Porter also dissented in National Anti-Vivisection Society v Inland Revenue Commissioners (1948), a leading case concerning charitable trusts.

Outside of judicial work, Porter was appointed to chair the Lord Chancellor's committee on defamation law in 1939. The committee's work was delayed as a result of World War II, not producing its report until 1948. The report's conclusions were implemented by the Defamation Act 1952. Porter was interested in international law, and was president of the International Law Association in 1946. He was also involved with wage negotiations in the coal industry.
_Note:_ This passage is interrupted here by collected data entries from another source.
-- ==== Sys2Proof/Machine/Guard.lean ====
section
/-! DEFINITION. GUARD: the restrictive state and SAFE_STOP (R349 to R353), the events dropped under R28, the removal
of pending packages (R192), reset levels and sources (R363 to R366). -/

namespace Sys2Proof.Machine

/-- The record that names an event when it is dropped (R28). DESIGN CHOICE (log 84): FENCE names a mismatch; the manual
has no record that names a resynchronisation that starts, the end of JOINING or a debug release. -/
def ModeEvent.record : ModeEvent → Option RecName
  | .mismatch => some .fence
  | .debugHalt => some .debugHalt
  | .stopCommand => some .stopIgnored
  | .restart false => some .restartEdge
  | .restart true => some .remoteRestart
  | .enterMaint | .leaveMaint => some .mboxCmdRefused
  | .rejoin _ => some .rejoin
  | .resyncFailed => some .resyncFailed
  | .startResync | .joined | .holdReleased => none

/-- The rank of an event (R28). -/
def ModeEvent.rank : ModeEvent → Nat
  | .mismatch => 3
  | .debugHalt => 4
  | .stopCommand => 5
  | _ => 6

/-- A restart event (R263). -/
def ModeEvent.isRestart : ModeEvent → Bool
  | .restart _ => true
  | _ => false

/-- The view whose instants the module follows: that of the lowest-lettered serving lane. -/
def State.lead (s : State) : Lane :=
  match s.servingLanes with
  | [] => s.lanes.a
  | l :: _ => s.lane l

/-- The number of the cycle that begins at the cut. -/
def State.nextCycleNo (s : State) : Nat := s.lead.tb.cycle.toNat + 1

/-- The fenced lanes. -/
def State.fencedLanes (s : State) : List LaneId := LaneId.list.filter s.md.fenced.get

/-- The lane that may be resynchronised from the coming t0 on, which begins cycle `d` (R228, R234, R366). -/
def State.resyncTarget (s : State) (d : Nat) : Option LaneId :=
  match s.fencedLanes with
  | [x] =>
    if s.guard.lockedOut.get x || s.guard.noneMapped.get x || 3 ≤ s.resync.attempts.get x || d < s.resync.earliest then none
    else some x
  | _ => none

/-- A FENCE was decided in RUN (R25). -/
def State.fencing (s : State) : Bool :=
  match s.md.voted, s.md.gateGm with
  | true, .fence _ => s.md.mode == .run
  | _, _ => false

/-- The events of the lanes that the module decision retains, and those accepted outside the vote (R487). -/
def State.retainedEvents (s : State) : List ModeEvent :=
  match s.servingLanes.filter (fun l => s.md.gateGm ≠ .fence l) with
  | [] => s.md.events
  | l :: _ => (s.lane l).cyc.events ++ s.md.events

/-- The rejoin that the vote has decided (R236). -/
def State.rejoinEvent (s : State) : List ModeEvent :=
  match s.md.voted, s.md.gateGm with
  | true, .rejoin x => if s.resync.failed then [] else [.rejoin x]
  | _, _ => []

/-- A resynchronisation that starts: after a DEGRADED vote with CONTINUE (R228). -/
def State.startEvent (s : State) : List ModeEvent :=
  if s.md.mode = .degraded && s.md.voted && s.md.gateGm = .cont && (s.resyncTarget s.nextCycleNo).isSome then [.startResync]
  else []

/-- Every event of R25 that the cycle has brought. -/
def State.cutEvents (s : State) : List ModeEvent :=
  (if s.fencing then [.mismatch] else []) ++ s.retainedEvents ++ s.rejoinEvent ++ s.startEvent ++
    (if s.resync.shadowBad || s.resync.failed then [.resyncFailed] else [])

/-- Dropped events recorded (R28): the code of the record that names the event, its rank, and the mode that took effect;
P0 of an event that no record names is a free value (log 84). -/
def State.dropEvents (s : State) (mode : Mode) : List ModeEvent → State
  | [] => s
  | e :: es =>
    let name : Word := match e.record with
      | some n => (codeOf n).setWidth 32
      | none => Config.openParam .eventDropped 0 s.freeCtr
    (s.recM .eventDropped [name, place e.rank 0, place mode.code 0]).dropEvents mode es

/-- A word posted by a lane's runtime on its secure outbound queue, eight words deep (R413, R414). -/
def Chan.post (c : Chan) (w : Word) : Chan :=
  if c.out.length < 8 then { c with out := c.out ++ [w] }
  else { c with errLane := c.errLane ||| 1, refFullLane := satInc c.refFullLane }

/-- Words posted by a lane on its secure channel. -/
def Lane.postSecure (x : Lane) (ws : List Word) : Lane := { x with mbSec := ws.foldl Chan.post x.mbSec }

/-- The verdict word (R188). -/
def verdictWord (kind entry verdict : Nat) : Word :=
  place (kind % 256) 0 ||| place (entry % 256) 8 ||| place (verdict % 256) 16 ||| (0x53000000 : Word)

/-- KIND of a package, 0 when MAGIC failed (R184, R188). -/
def packageKind (bytes : List Byte) : Nat := if leAt bytes 0 4 = 0x00090006 then leAt bytes 6 1 else 0

/-- SEQUENCE of a package (R184). -/
def packageSequence (bytes : List Byte) : Word := BitVec.ofNat 32 (leAt bytes 12 4)

/-- A pending package of a lane removed with a verdict, which the lane posts (R188, R192). -/
def Lane.removePackage (x : Lane) (verdict : Nat) : Lane :=
  match x.change.pend with
  | none => x
  | some p =>
    let x := { x with change := { x.change with pend := none } }
    x.postSecure [verdictWord (packageKind p.bytes) 0 verdict, packageSequence p.bytes]

/-- Pending packages removed with verdict DISCARDED in every serving lane, and the staging buffer released (R192). DESIGN
CHOICE (log 23): an arming that has not been latched is withdrawn with them. -/
def State.discardChange (s : State) : State :=
  match s.servingLanes with
  | [] => s
  | l :: _ =>
    match (s.lane l).change.pend with
    | none => { s with chg := { s.chg with armed := false, busy := false } }
    | some p =>
      let s := (s.servingLanes).foldl (fun s k => s.updLane k (·.removePackage 0x0F)) s
      let s := { s with chg := { s.chg with armed := false, busy := false } }
      s.recM .changeVerdict [verdictWord (packageKind p.bytes) 0 0x0F, packageSequence p.bytes]

/-- The VOTE blocks keep the values of the last vote (R241). -/
def State.holdVote (s : State) : State := s.mapLanes (fun x => { x with vote := { x.vote with still := true } })

/-- The application of a lane stopped at the next instruction boundary (R349). -/
def Lane.stopApp (x : Lane) : Lane :=
  match x.core.run with
  | .running | .waiting _ | .stalled _ | .debug =>
    { x with core := { x.core with run := .ended }, cyc := { x.cyc with app := false, enables := none, handed := none } }
  | _ => { x with cyc := { x.cyc with app := false, enables := none, handed := none } }

/-- The restrictive state: outputs off, no PDU, applications stopped (R349). -/
def State.restrictive (s : State) : State :=
  let s := (s.stageOff.endSlot .W).endSlot .E
  { s with
    lanes := s.lanes.map Lane.stopApp
    md := { s.md with released := [], compared := none, late := none } }

/-- A resynchronisation in progress ends (R235). -/
def State.endResync (s : State) : State :=
  let time := BitVec.ofNat 32 ((s.tb.nt - s.resync.start).toNat / 10000)
  let s := if s.resync.phase = .idle then s
    else s.mapLanes (fun x => { x with blk := { x.blk with resyncTime := time } })
  { s with resync := { s.resync with phase := .idle, frozen := false, shadowOk := false,
                                     failed := false } }

/-- Entry to SAFE_STOP: at once, whatever the cycle (R27, R349, R351). -/
def State.enterSafeStop (s : State) (o : Origin) (reason : Half) : State :=
  let s := s.dropEvents .safeStop s.cutEvents
  let s := s.discardChange
  let s := (s.restrictive).endResync
  let s := s.bistAbort.holdVote
  let s := s.mapLanes (fun x => { x with cyc := { x.cyc with events := [], initCalls := none } })
  let s := { s with
    md := { s.md with mode := .safeStop, events := [], holdExit := false, vital := false }
    guard := { s.guard with
      sstopOrigin := BitVec.ofNat 8 o.code, sstopReason := reason, sstopAt := some s.tb.nt } }
  ((s.recG .safeStop [place o.code 0, reason.setWidth 32]).flushTrigger 2).lapseByMode

/-- An origin of SAFE_STOP arises (R25, R351, R362). Two origins in one 10 ns step give two records, and the lower
code is reported. -/
def State.safeStop (s : State) (o : Origin) (reason : Half := 0) : State :=
  match s.md.mode with
  | .priming => s
  | .powerFail => s.recG .requestDuringPowerFail [place o.code 0]
  | .safeStop =>
    if s.guard.sstopAt = some s.tb.nt then
      let s := s.recG .safeStop [place o.code 0, reason.setWidth 32]
      if o.code < s.guard.sstopOrigin.toNat then
        { s with guard := { s.guard with sstopOrigin := BitVec.ofNat 8 o.code, sstopReason := reason } }
      else s
    else s
  | _ => s.enterSafeStop o reason

/-- A source with its bit in SEEN, and the fields of the latest reset (R375). -/
def Guard.cause (g : Guard) (src : Source) (level : Level) (lane : Option LaneId) : Guard :=
  { g with
    causeLast := BitVec.ofNat 4 src.num
    causeLevel := BitVec.ofNat 2 level.code
    causeLane := BitVec.ofNat 2 ((lane.map (·.num)).getD 0)
    seen := g.seen ||| BitVec.ofNat 13 (2 ^ src.num) }

/-- The native level of a source (R364). -/
def Source.native : Source → Level
  | .powerOn | .pin | .powerFailEnd => .po
  | .laneRequest | .paritySched | .otpDed | .clkLoss | .sealUnstable => .sy
  | .parityVote | .parityRoute | .parityLanectl | .resync | .laneRail => .co

/-- The levels that RESET_MAP may give a source (R364). -/
def Source.permits (src : Source) (v : Level) : Bool :=
  match src with
  | .powerOn | .pin | .powerFailEnd => v == .po
  | .laneRequest | .clkLoss | .sealUnstable => v == .sy || v == .po
  | .laneRail => v != .none
  | _ => true

/-- The level of a 2-bit code (R367). -/
def Level.ofCode : Nat → Level
  | 0 => .po | 1 => .sy | 2 => .co | _ => .none

/-- The level in effect for a source (R364, R367). -/
def Guard.level (g : Guard) (src : Source) : Level :=
  let v := Level.ofCode (fieldN g.map (2 * src.num) 2)
  if g.ty4 then (if src.permits v then v else src.native) else src.native

/-- The sources with a number (R364). -/
def Source.all : List Source :=
  [.powerOn, .pin, .powerFailEnd, .laneRequest, .parityVote, .paritySched, .parityRoute, .parityLanectl, .otpDed,
   .resync, .clkLoss, .laneRail, .sealUnstable]

/-- RESET_LEVELS (R375). -/
def Guard.levelsWord (g : Guard) : Word :=
  Source.all.foldl (fun w src => w ||| place (g.level src).code (2 * src.num)) 0

/-- What a CO clears in a lane: the core, the check-value units, the mailbox channels, the submission registers
(R10, R363), with the locks of its runtime (R425). The core holds in the boot ROM's resynchronisation wait (R228). -/
def Lane.coReset (x : Lane) : Lane :=
  { x with
    core := Core.init
    cvu := Vector.replicate 4 Cvu.zero
    mbSec := Chan.init
    mbNon := Chan.init
    sema := { x.sema with owner := x.sema.owner.map (fun o => if o = 1 then 0 else o) }
    recv := RecView.init }

/-- MBOX_CLEARED recorded with the lane (R420). -/
def State.noteCleared (s : State) (l : LaneId) : State := s.recM .mboxCleared [place l.num 0]

/-- The register in which a parity source has found its fault, at its reset value (R364): a signature register, or
LANE_MODE, of which MIRRORED alone is held. A descriptor buffer holds nothing beyond its request. -/
def Lane.rewriteFailed (x : Lane) : Source → Lane
  | .parityVote => { x with vote := { x.vote with s := 0 } }
  | .parityLanectl => { x with blk := { x.blk with mirrored := false } }
  | _ => x

/-- A CO reset of a lane by a source (R363, R364). -/
def State.coReset (s : State) (l : LaneId) (src : Source) : State :=
  let s := (s.noteCleared l).updLane l (fun x => x.coReset.rewriteFailed src)
  { s with guard := { s.guard.cause src .co (some l) with
      coCount := s.guard.coCount.set l (satInc (s.guard.coCount.get l)) } }

/-- A core halted at once by a parity source (R364). -/
def State.haltCore (s : State) (l : LaneId) : State :=
  s.updLane l (fun x => { x with core := { x.core with run := .stopped },
                                 cyc := { x.cyc with lost := true, enables := none, handed := none } })

/-- What SY and PO leave of a lane: its registers at reset; its store undefined until STARTUP_TEST reloads it
(R363): a free value. -/
def Lane.syReset (ctr : Nat) : Lane :=
  { Lane.init with store := { Store.init with cells := Memory.normal storeTop (Config.freeCells ctr) } }

/-- The recorder after SY: its registers and the code table cleared, records kept (R441, R449). -/
def Recorder.syReset (r : Recorder) : Recorder :=
  { Recorder.init with
    fifo := r.fifo, buffer := r.buffer, log := r.log, deleted := r.deleted, lostInt := r.lostInt
    savedUnflushed := r.savedUnflushed, savedWritten := r.savedWritten, trigger := r.trigger, flushing := r.flushing }

/-- GUARD after SY: registers marked SY cleared; conditions that the hardware shows live are kept (log 12). -/
def Guard.syReset (g : Guard) : Guard :=
  { g with
    ty4 := false, otpCorrected := 0, map := 0, levels := 0, feedA := 0, feedB := 0, t0 := 0, t1 := 0
    sstopOrigin := 0, sstopReason := 0, coCount := PerLane.all 0, pendingReset := none
    railHeld := g.railHeld, noneMapped := PerLane.all false, sstopAt := none, svcHeld := true
    svcClock := false, priming := if g.mrst || !g.powerGood then .blocked else .active }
Porter resigned as Lord of Appeal in 1954 because of ill-health, having been promoted to be a Knight Grand Cross of the Order of the British Empire (GBE) in the 1951 New Year Honours. He was succeeded by Gavin Simonds, 1st Baron Simonds, who was elevated to a viscounty on the occasion.

== Selected cases ==

=== High Court ===

- Mutual Finance Ltd v John Wetton & Sons Ltd [1937] 2 KB 389
- Lloyds Bank Ltd v Bank Of America National Trust and Savings Association [1937] 2 KB 631

=== House of Lords ===

- Duncan v Cammell, Laird & Co Ltd [1942] AC 624
- Joyce v Director of Public Prosecutions [1946] AC 347 (dissenting)
- Adams v Naylor [1946] AC 543
- National Anti-Vivisection Society v Inland Revenue Commissioners [1948] AC 31 (dissenting)
- Franklin v Minister of Town and Country Planning [1948] AC 87
- Reading v Attorney-General [1951] AC 507

=== Privy Council ===

- Commonwealth of Australia v Bank of New South Wales [1950] AC 235
- Attorney-General for Ontario v Israel Winner (t/a Mackenzie Coach Lines) [1954] AC 541

==Private life==
Porter never married.

During the Second World War, his flat in Petty France, Westminster, was bombed, leading him to move to Emmanuel College, Cambridge, which had elected him an honorary fellow in 1937. He lived there for the remainder of his life, commuting to London by train and attending services at St Columba's Presbyterian Church, where his mother had worshipped.

Porter died at the London Clinic on 13 November 1956, having been due to serve as Treasurer of the Inner Temple in 1957. A memorial service was held at the Temple Church on 28 February 1956.